RECORDS FOR THE EXERCISE Start Marker
-- ==== Sys2Proof/Tests/Slice0.lean ====
section
/-! SUPPORT. The model's own tests, from the spec's worked vectors (95_test_vectors.md), and for every statement with
hypotheses a concrete state that meets them. -/

namespace Sys2Proof.Tests

open Sys2Proof.Machine

/-! ### The test block -/

/-- The reset state of a block whose capacities are all 64. -/
def block : State := { State.reset with caps := ⟨64#32, 64#32, 64#32, 64#32, 64#32⟩ }

/-- The block with one input pending. -/
def pending (a : Input) : State := block.setInputs [a]

/-- The answer is a next state with property `p`. -/
def answers (o : Host.Outcome State Fault Refusal) (p : State → Bool) : Bool :=
  match o with
  | .next t => p t
  | .fault _ => false
  | .refused _ => false

/-- A Code Table as a list of (symbol, bits), ascending. -/
def tableOf (l : List (Nat × List Bool)) : Space CodeCell :=
  { draw := 0, cells := l.map (fun e => (e.1, .valid (Code.clip e.2))) }

/-- CODE of T2: a `0`, b `11`, c `10`. -/
def abc : Space CodeCell := tableOf [(0x61, [false]), (0x62, [true, true]), (0x63, [true, false])]

/-- CODE of T5: a `0`, b `1`. -/
def ab : Space CodeCell := tableOf [(0x61, [false]), (0x62, [true])]

/-- A buffer that holds `bytes`. -/
def holding (bytes : List Byte) : Space Byte := Space.filled 0 bytes

/-- "aaaaabbbcc". -/
def text : List Byte :=
  [0x61#8, 0x61#8, 0x61#8, 0x61#8, 0x61#8, 0x62#8, 0x62#8, 0x62#8, 0x63#8, 0x63#8]

/-- The container of T5. -/
def abContainer : List Byte :=
  [0x00#8, 0x00#8, 0x00#8, 0x02#8, 0x61#8, 0x01#8, 0x00#8, 0x62#8, 0x01#8, 0x80#8,
    0x00#8, 0x00#8, 0x00#8, 0x02#8, 0x40#8]

/-- A block with `bytes` in IN. -/
def withInput (bytes : List Byte) (s : State) : State :=
  { s with inp := holding bytes, inLen := BitVec.ofNat 32 bytes.length }

/-- A block with `bytes` in PAY. -/
def withPayload (bytes : List Byte) (s : State) : State :=
  { s with pay := holding bytes, payLen := BitVec.ofNat 32 bytes.length }

/-- A block with `bytes` in CONT. -/
def withContainer (bytes : List Byte) (s : State) : State :=
  { s with cont := holding bytes, contLen := BitVec.ofNat 32 bytes.length }

/-- A block with `b` in BITS. -/
def withBits (b : List Bool) (s : State) : State :=
  { s with bits := Space.filled 0 b, bitsLen := BitVec.ofNat 32 b.length }

/-- A block with the tree of T5: two leaves and their parent. -/
def abTree : State :=
  { block with
    node := Space.filled 0 [⟨.leaf, 0x61#8, 1#40, 0#9, 0#9⟩, ⟨.leaf, 0x62#8, 1#40, 0#9, 0#9⟩,
      ⟨.internal, 0#8, 2#40, 0#9, 1#9⟩]
    nnodes := 3#32
    root := 2#32 }

/-- A block with the tree of T3: one leaf under a synthetic root. -/
def oneTree : State :=
  { block with
    node := Space.filled 0 [⟨.leaf, 0x61#8, 10#40, 0#9, 0#9⟩, ⟨.unary, 0#8, 10#40, 0#9, 0#9⟩]
    nnodes := 2#32
    root := 1#32 }

/-! ### Well-formedness: a word that each check refuses (R80, R82) -/

theorem test_wellFormed_upperZero_refuses :
    CommandWord.upperZero 0x00000101#32 = false ∧ CommandWord.wellFormed 0x00000101#32 = false := by decide

theorem test_wellFormed_opcodeDefined_refuses :
    CommandWord.opcodeDefined 0x0000000A#32 = false ∧ CommandWord.wellFormed 0x0000000A#32 = false
    ∧ CommandWord.opcodeDefined 0x0000000E#32 = false ∧ CommandWord.opcodeDefined 0x00000010#32 = false
    ∧ CommandWord.opcodeDefined 0x000000FF#32 = false := by decide

theorem test_wellFormed_accepts :
    CommandWord.wellFormed 0x00000009#32 = true ∧ CommandWord.wellFormed 0x0000000F#32 = true := by decide

/-! ### Decoding: words written from format C (bits 31:8 zero) and the opcode map of R81 -/

theorem test_decode_control :
    decodeWord 0b00000000_00000000_00000000_00000000#32 = .ok .nop
    ∧ decodeWord 0b00000000_00000000_00000000_00001111#32 = .ok .clr := by decide

theorem test_decode_table :
    decodeWord 0b00000000_00000000_00000000_00000001#32 = .ok .freq
    ∧ decodeWord 0b00000000_00000000_00000000_00000010#32 = .ok .build
    ∧ decodeWord 0b00000000_00000000_00000000_00000011#32 = .ok .gencode := by decide

theorem test_decode_packer :
    decodeWord 0b00000000_00000000_00000000_00000100#32 = .ok .pack
    ∧ decodeWord 0b00000000_00000000_00000000_00000101#32 = .ok .unpack := by decide

theorem test_decode_coder :
    decodeWord 0b00000000_00000000_00000000_00000110#32 = .ok .encode
    ∧ decodeWord 0b00000000_00000000_00000000_00000111#32 = .ok .decode := by decide

theorem test_decode_container :
    decodeWord 0b00000000_00000000_00000000_00001000#32 = .ok .wrcont
    ∧ decodeWord 0b00000000_00000000_00000000_00001001#32 = .ok .rdcont := by decide

theorem test_decode_rejects :
    decodeWord 0b00000000_00000000_00000000_00001110#32 = .error (.reservedOpcode 0x0E#8)
    ∧ decodeWord 0b00000000_00000000_00000000_00010000#32 = .error (.reservedOpcode 0x10#8)
    ∧ decodeWord 0b10000000_00000000_00000000_00000001#32 = .error (.upperBitsNotZero 0x80000001#32) := by
  decide

/-- R291: the first command after reset may be any; here the one whose word is placed. -/
theorem test_fetched_word_runs :
    answers (step (block.withFetchWord 32 0x01)) (fun t => t.status == Status.ended true && t.inputs == []) = true := by
  decide

/-! ### Each command, on the spec's vectors -/

theorem test_nop : answers (exec .nop block) (fun t => t.status.word == 2#32) = true := by decide

/-- R230: ignored while an error is latched. -/
theorem test_nop_latched :
    answers (exec .nop { block with status := ⟨false, false, true, false⟩ }) (fun t => t.status.word == 4#32)
      = true := by decide

/-- T2. -/
theorem test_freq : answers (exec .freq (withInput text block))
    (fun t => t.freq == [(0x61, 5#32), (0x62, 3#32), (0x63, 2#32)] && t.status.word == 2#32) = true := by decide

/-- T4: empty input, and counts left by an earlier one. -/
theorem test_freq_empty : answers (exec .freq { block with freq := [(0x61, 5#32)] })
    (fun t => t.freq == [] && t.status.word == 0xA#32) = true := by decide

/-- T2: the tie at the second merge. -/
theorem test_build :
    answers (exec .build { block with freq := [(0x61, 5#32), (0x62, 3#32), (0x63, 2#32)] })
      (fun t => t.nnodes == 5#32 && t.root == 4#32 && t.nodeAt 3 == ⟨.internal, 0#8, 5#40, 2#9, 1#9⟩
        && t.nodeAt 4 == ⟨.internal, 0#8, 10#40, 0#9, 3#9⟩) = true := by decide

/-- T11: the sum of the two largest counts needs 33 bits. -/
theorem test_build_largest :
    answers (exec .build { block with freq := [(0x00, 0xFFFFFFFF#32), (0xFF, 0xFFFFFFFF#32)] })
      (fun t => t.nodeAt 2 == ⟨.internal, 0#8, 0x1FFFFFFFE#40, 0#9, 1#9⟩ && t.root == 2#32) = true := by decide

/-- T5. -/
theorem test_gencode : answers (exec .gencode abTree) (fun t => t.code.cells == ab.cells) = true := by decide

/-- T3: the code of the only symbol is `0`. -/
theorem test_gencode_one : answers (exec .gencode oneTree)
    (fun t => t.code.cells == (tableOf [(0x61, [false])]).cells && t.register 12 == 1#32) = true := by decide

/-- T14: ten bits. -/
theorem test_pack :
    answers (exec .pack (withBits [false, false, false, false, false, false, false, false, false, true] block))
      (fun t => t.payload == [0x00#8, 0x40#8] && t.payLen == 2#32 && t.bitsLen == 10#32) = true := by decide

/-- R256: the payload does not fit CAP_PAY; ERRINFO is the space id 6. -/
theorem test_pack_capacity :
    answers (exec .pack { withBits [true] block with caps := ⟨64#32, 64#32, 0#32, 64#32, 64#32⟩ })
      (fun t => t.status.word == 6#32 && t.errcode == 5#32 && t.errinfo == 6#32 && t.payLen == 0#32) = true := by
  decide
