-- ==== Sys2Proof/Machine/Flags.lean ====
section
/-! DEFINITION. The flags of the engine: the words of STATUS, CTRL and ERRINFO (spec/10_state.md R28, R29, R31), the
error codes (spec/60_exceptions.md R231) and the interrupt output (R238). No command sets a flag as a data side
effect (spec/10_state.md R24). -/

namespace Sys2Proof.Machine

/-- The errors of a command (R231). -/
inductive ErrCode where
  /-- DIM outside the encoder's grids: 1. -/
  | rangeError
  /-- PIXLEN ≠ W·H·4: 2. -/
  | sizeMismatch
  /-- HASHLEN < 6: 3. -/
  | lengthError
  /-- A declared grid that does not match HASHLEN, or a byte outside the alphabet: 4. -/
  | formatError
  /-- An image that PIXMEM cannot hold: 5. -/
  | capacityError
  /-- W·H = 0 for an encode: 6. -/
  | emptyImage
  /-- A command word or operand the engine refuses: 7. -/
  | illegalCommand
  deriving DecidableEq, Repr

/-- The value of STATUS.ERRCODE for an error (R231). -/
def errCodeBits : ErrCode → BitVec 4
  | .rangeError => 1
  | .sizeMismatch => 2
  | .lengthError => 3
  | .formatError => 4
  | .capacityError => 5
  | .emptyImage => 6
  | .illegalCommand => 7

/-- `Error(CODE, KIND, POS)` (spec/00_scope.md R12, spec/60_exceptions.md R235). -/
structure CmdError where
  /-- The error code. -/
  code : ErrCode
  /-- The sub-cause (R232). -/
  kind : Byte
  /-- The position of a byte outside the alphabet, else 0 (R232). -/
  pos : Byte
  deriving DecidableEq, Repr

/-- A condition as a bit. -/
def flag (b : Bool) : BitVec 1 := if b then 1 else 0

/-- STATUS.ERR: (ERRCODE ≠ 0) at all times (R29). -/
def errFlag (s : State) : Bool := s.errcode != 0

/-- The word of STATUS, from bit 31 down: reserved, ERRCODE, reserved, WERR, ERR, DONE, BUSY (R29). -/
def statusWord (s : State) : Word :=
  0#20 ++ s.errcode ++ 0#4 ++ flag s.werr ++ flag (errFlag s) ++ flag s.done ++ flag s.busy

/-- The word of CTRL (R28). -/
def ctrlWord (s : State) : Word := 0#31 ++ flag s.ie

/-- The word of ERRINFO: reserved, KIND, POS (R31). -/
def errinfoWord (s : State) : Word := 0#16 ++ s.errKind ++ s.errPos

/-- The interrupt output, a level (spec/60_exceptions.md R238). -/
def irq (s : State) : Bool := s.ie && s.done

/-- A host write to STATUS: writing 1 clears DONE (bit 1) and WERR (bit 3), and nothing else (R29). -/
def clearStatus (v : Word) (s : State) : State :=
  { s with done := s.done && !v.getLsbD 1, werr := s.werr && !v.getLsbD 3 }

/-- A host write to CTRL: bit 0 is IE, the rest is discarded (R28). -/
def setCtrl (v : Word) (s : State) : State :=
  { s with ie := v.getLsbD 0 }

/-- A host write dropped in the busy window (spec/70_reset_and_hazards.md R265, R266). -/
def dropWrite (s : State) : State :=
  { s with werr := true }

end Sys2Proof.Machine
end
RECORDS FOR THE EXERCISE End Marker
Using only the listing above, restate exactly the lines from the line containing "(fun t => t.freq == [(0x61, 5#32), (0x62, 3#32), (0x63, 2#32)]" through the line containing "R29, R31), the", both included.

## ANSWER
    (fun t => t.freq == [(0x61, 5#32), (0x62, 3#32), (0x63, 2#32)] && t.status.word == 2#32) = true := by decide

/-- T4: empty input, and counts left by an earlier one. -/
theorem test_freq_empty : answers (exec .freq { block with freq := [(0x61, 5#32)] })
    (fun t => t.freq == [] && t.status.word == 0xA#32) = true := by decide

/-- T2: the tie at the second merge. -/
theorem test_build :
    answers (exec .build { block with freq := [(0x61, 5#32), (0x62, 3#32), (0x63, 2#32)] })
      (fun t => t.nnodes == 5#32 && t.root == 4#32 && t.nodeAt 3 == ⟨.internal, 0#8, 5#40, 2#9, 1#9⟩
        && t.nodeAt 4 == ⟨.internal, 0#8, 10#40, 0#9, 3#9⟩) = true := by decide

/-- T11: the sum of the two largest counts needs 33 bits. -/
theorem test_build_largest :
    answers (exec .build { block with freq := [(0x00, 0xFFFFFFFF#32), (0xFF, 0xFFFFFFFF#32)] })
      (fun t => t.nodeAt 2 == ⟨.internal, 0#8, 0x1FFFFFFFE#40, 0#9, 1#9⟩ && t.root == 2#32) = true := by decide

/-- T5. -/
theorem test_gencode : answers (exec .gencode abTree) (fun t => t.code.cells == ab.cells) = true := by decide

/-- T3: the code of the only symbol is `0`. -/
theorem test_gencode_one : answers (exec .gencode oneTree)
    (fun t => t.code.cells == (tableOf [(0x61, [false])]).cells && t.register 12 == 1#32) = true := by decide

/-- T14: ten bits. -/
theorem test_pack :
    answers (exec .pack (withBits [false, false, false, false, false, false, false, false, false, true] block))
      (fun t => t.payload == [0x00#8, 0x40#8] && t.payLen == 2#32 && t.bitsLen == 10#32) = true := by decide

/-- R256: the payload does not fit CAP_PAY; ERRINFO is the space id 6. -/
theorem test_pack_capacity :
    answers (exec .pack { withBits [true] block with caps := ⟨64#32, 64#32, 0#32, 64#32, 64#32⟩ })
      (fun t => t.status.word == 6#32 && t.errcode == 5#32 && t.errinfo == 6#32 && t.payLen == 0#32) = true := by
  decide
-- ==== Sys2Proof/Machine/Flags.lean ====
section
/-! DEFINITION. The flags of the engine: the words of STATUS, CTRL and ERRINFO (spec/10_state.md R28, R29, R31), the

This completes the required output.